Handwritten Digit Recognition - Part 2 (Going Deeper)
So in the previous part I described the very simple first attempt at using neural nets to perform handwritten digit recognition. In this part (in no particular order) I’ll describe some of the variations I tried, improvements I discovered, and lessons learned.
Tanh Activation Function
In the first few versions of the code, I was using the logistic function as the hidden (and output) layer activation function. This turns out is far from optimal. The hyperbolic tangent (or tanh) function is another function that has a “sigmoid” shape, but turns out to have nicer properties when it comes to backpropagating a loss gradient through a feed-forward neural net. One of the reasons is that it tends to have a larger gradient as compared to the logistic function (1-x*x
vs x - x*x
where x is the value of the function). Switching to the tanh function improved the performance of the neural net by good amount.
Softmax Output Layer
Initially I used the logistic function (outputting values in the range [0..1]
) in the output layer, and would take the largest activation value of the 10 nodes as the result digit. This works ok, but is not strictly speaking the right way to approach this problem. The task is classifying an image into 1 of 10 classes. What we really want as the output is a probability distribution across the 10 classes, which a logistic output layer does not give you. The Softmax function is actually what we want in the output layer in this instance. This has two benefits, one is that the output can be interpreted as a proper probability distribution (which may be useful downstream in a wider system), and two is that the gradient signal from the loss function is much better, resulting in faster training of the network. Switching to a softmax output layer resulted in about 0.3% reduction in the error rate (which was about a 20-30% relative improvement), but more importantly a much faster training time.
Gradient Descent Policy
In the initial versions of my neural network I was using a “hand rolled” gradient descent policy, using a mix of things like Nesterov momentum, per-weight learning rate scaling, adaptive global learning rate, etc. This wasn’t such a great idea in retrospect as I ended up wasting a fair bit of time tweaking various parameters, having the learning rate too high and blowing out the weight updates, or too low and taking too long, etc. At some point I grew frustrated and implemented the Adam algorithm, which comes with a nice set of “recommended” parameters and this ended up working very well.
Dropout Regularization
Regularization refers to the measures taken to prevent a classifier from over-fitting the training dataset and performing poorly as a result on the test set. I found that my network was suffering from over-fitting in some instances as it ran past a threshold number of iterations of gradient descent. Common solutions include L1 and L2 regularization, which put a cost on the magnitude of the weights. A more recent method specific to neural networks is dropout regularization which basically makes every node during training behave stochastically. During training, every node will be “turned off” with some probability, which discourages co-dependence between different signals, and simulates an ensemble of classifiers. This actually turned out to be both very simple to implement and very effective. It is important to note that during testing of the network, the nodes are not dropped out.
Autoencoder Pre-training
One of the problems with neural networks with several hidden layers is that, although its representative power increases, it becomes harder to train. One of the proposed solutions to this is to start the gradient descent training from a good starting point, as opposed to simply using randomly initialised weights. One idea is to pre-train individual hidden layers as autoencoders.

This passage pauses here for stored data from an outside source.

-- ==== Sys2Proof/Tests/Slice0.lean ====
section
/-!
SUPPORT. Tests/Slice0: terms that WellFormed refuses; worked examples of the spec, with the expected values the spec prints;
and for each statement that has hypotheses a state and operands that meet them, clause by clause.
-/

set_option Elab.async false
open Sys2Proof Sys2Proof.Machine

/-! ## Small states -/

def ent (l : List (Nat × Nat)) : TabEntry := BitVec.ofNat 128 (l.foldl (fun a p => a + p.2 * 2 ^ p.1) 0)
/-- Source A, source B or both from the read port; the write port into CUR. -/
def srcA : List (Nat × Nat) := [(86, 1), (70, 1)]
def srcB : List (Nat × Nat) := [(82, 1), (70, 1)]
def srcAB : List (Nat × Nat) := (82, 1) :: srcA
def toMu : List (Nat × Nat) := [(76, 1), (66, 1)]
def arrE (k f : Nat) (l : List (Nat × Nat)) : TabEntry := ent ([(104, 1), (100, k), (94, f)] ++ l)
def spE (k f : Nat) (l : List (Nat × Nat)) : TabEntry := ent ([(104, 2), (100, k), (94, f)] ++ l)
def vecE (op f : Nat) (l : List (Nat × Nat)) : TabEntry := ent ([(104, 3), (98, op), (94, f)] ++ l)
def ctlE (k : Nat) (l : List (Nat × Nat) := []) : TabEntry := ent ((124, k) :: l)

/-- Tile (0, 0), its tab running with one entry at PC, both banks of both engines valid in one format. -/
def at0 : TileId := ⟨0, 0⟩
def runTile (f : Nat) (e : TabEntry) : Tile :=
  { tab := { st := .running, mem := mset 0 [] 0 e, tc := 100, nextCore := 1000, lc := [(0, 2)] }
    arr := { active := { valid := true, fmt := BitVec.ofNat 4 f }, shadow := { valid := true, fmt := BitVec.ofNat 4 f } }
    sp := { active := { valid := true, fmt := BitVec.ofNat 4 f }, shadow := { valid := true, fmt := BitVec.ofNat 4 f }
            gfmt := BitVec.ofNat 4 f }
    mu := { slots := [(0, { data := 7, full := true })], sems := [(0, { val := 5, cap := 9 }), (1, { val := 5, cap := 9 })] } }
def onTile0 (tl : Tile) (s : State := State.reset) : State := withTile s at0 tl

/-- The hypotheses of Fires as one Boolean. -/
def firesB (s : State) (u : Upset) (e : TabEntry) : Bool :=
  tileExists s at0 && mwf {} s.tiles && issuing (tileOf s at0) && decide (curEntry (tileOf s at0) = e)
  && tabFires (envOf s at0) u (tileOf s at0)

theorem firesB_fires {s : State} {u : Upset} {e : TabEntry} (h : firesB s u e = true) : Fires s at0 u e := by
  simp only [firesB, Bool.and_eq_true, decide_eq_true_eq] at h
  exact ⟨⟨h.1.1.1.1, h.1.1.1.2, h.1.1.2, h.1.2⟩, h.2⟩

def desc : Unit512 := BitVec.ofNat 512 (1 + 2 ^ 16 + 16 * 2 ^ 24 + 3 * 2 ^ 56)
/-- An open sparse step. -/
def openStep (fallback : Bool) : SpStep :=
  { fallback := fallback, budget := 2, rows := 1, kt := 16, dbase := 0, fmt := 3, semid := 0, count := 1, begun := 5 }
def withStep (t : Tile) : Tile := { t with sp := { t.sp with step := some (openStep false) } }
def withDesc (t : Tile) : Tile := { t with mu := { t.mu with
  queues := [(0, { st := .open_, flits := [{ data := desc, poison := false, epoch := 0, last := false, str := ⟨0, 0, 0⟩, num := 0 }] })] } }

/-- A tile for each row of tabRows whose entry fires. -/
def rowTiles : List Tile :=
  [runTile 4 (ctlE 0), runTile 4 (ctlE 1 [(106, 3)]), runTile 4 (ctlE 2), runTile 4 (ctlE 3 [(106, 9)]),
   runTile 4 (ctlE 4 [(106, 3)]), runTile 4 (ctlE 5)]
  ++ [runTile 4 (arrE 1 4 srcB), runTile 4 (arrE 2 13 srcB), runTile 4 (arrE 3 0 []), runTile 4 (arrE 4 4 srcA)]
  ++ [5, 6, 7].map (fun k => runTile 2 (arrE k 2 srcA)) ++ [8, 9, 10, 11, 12, 13].map (fun k => runTile 1 (arrE k 1 srcA))
  ++ [runTile 4 (arrE 14 0 toMu), runTile 4 (arrE 15 0 [])]
  ++ [runTile 4 (spE 1 4 srcB), runTile 4 (spE 2 0 srcB), runTile 4 (spE 3 13 srcB), runTile 4 (spE 4 0 []),
      runTile 4 (spE 5 4 srcA), runTile 4 (spE 6 4 srcB), withDesc (runTile 3 (spE 7 0 (srcA ++ [(82, 8), (80, 1)]))),
      withStep (runTile 4 (spE 8 0 srcA)), runTile 4 (spE 9 0 toMu)]
  ++ [runTile 4 (vecE 1 0 (srcA ++ toMu))]
  ++ [2, 3, 4, 5, 6].map (fun k => runTile 4 (vecE k 1 (srcAB ++ toMu)))
  ++ [7, 8].map (fun k => runTile 4 (vecE k 1 (srcA ++ toMu)))
  ++ [9, 10].map (fun k => runTile 4 (vecE k 1 (srcAB ++ toMu)))
  ++ [11, 12, 13].map (fun k => runTile 4 (vecE k 0 (srcAB ++ toMu)))
  ++ [14, 15].map (fun k => runTile 4 (vecE k 12 (srcAB ++ toMu)))
  ++ [16, 17, 18, 19, 20, 21].map (fun k => runTile 4 (vecE k 1 (srcA ++ toMu)))
  ++ [runTile 4 (vecE 0x20 4 (srcA ++ toMu)), runTile 4 (vecE 0x21 4 srcAB), runTile 4 (vecE 0x22 0 toMu),
      runTile 4 (vecE 0x23 0 toMu), runTile 4 (vecE 0x30 4 (srcAB ++ toMu)), runTile 4 (vecE 0x31 4 srcAB),
      runTile 4 (vecE 0x38 3 (srcA ++ [(76, 1), (66, 2)])), runTile 4 (vecE 0x39 0 [(76, 1), (66, 2)]),
      runTile 4 (vecE 0x3A 0 toMu), runTile 4 (vecE 0x3B 0 [])]
  ++ [1, 2, 3, 4].map (fun k => runTile 4 (ent [(61, k), (39, 3)])) ++ [1, 2].map (fun k => runTile 4 (ent [(37, k), (31, 1), (23, 3)]))
  ++ [runTile 4 (ent (srcA ++ toMu)), runTile 4 (vecE 0x18 4 (srcA ++ toMu)), runTile 4 (vecE 0x28 4 (srcAB ++ toMu))]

An autoencoder is a type of feed-forward neural net that has an output layer with the same dimensionality as the input, and its target output is equal to the input. Autoencoders can be used to extract some higher level features from an input signal, and perform dimensionality reduction while retaining as much important information as possible. One variant is the de-noising autoencoder, in which cases we stochastically dropout parts of the input signal at training time, but use the unaltered input in the loss function. In the specific case of digit recognition, we could set some random set of pixels of each training image to 0, but then expect the autoencoder to output the original image. Theoretically pre-training each hidden layer of a feed-forward network as the hidden layer of a de-noising autoencoder could help get a good initial state for more effective training using gradient descent.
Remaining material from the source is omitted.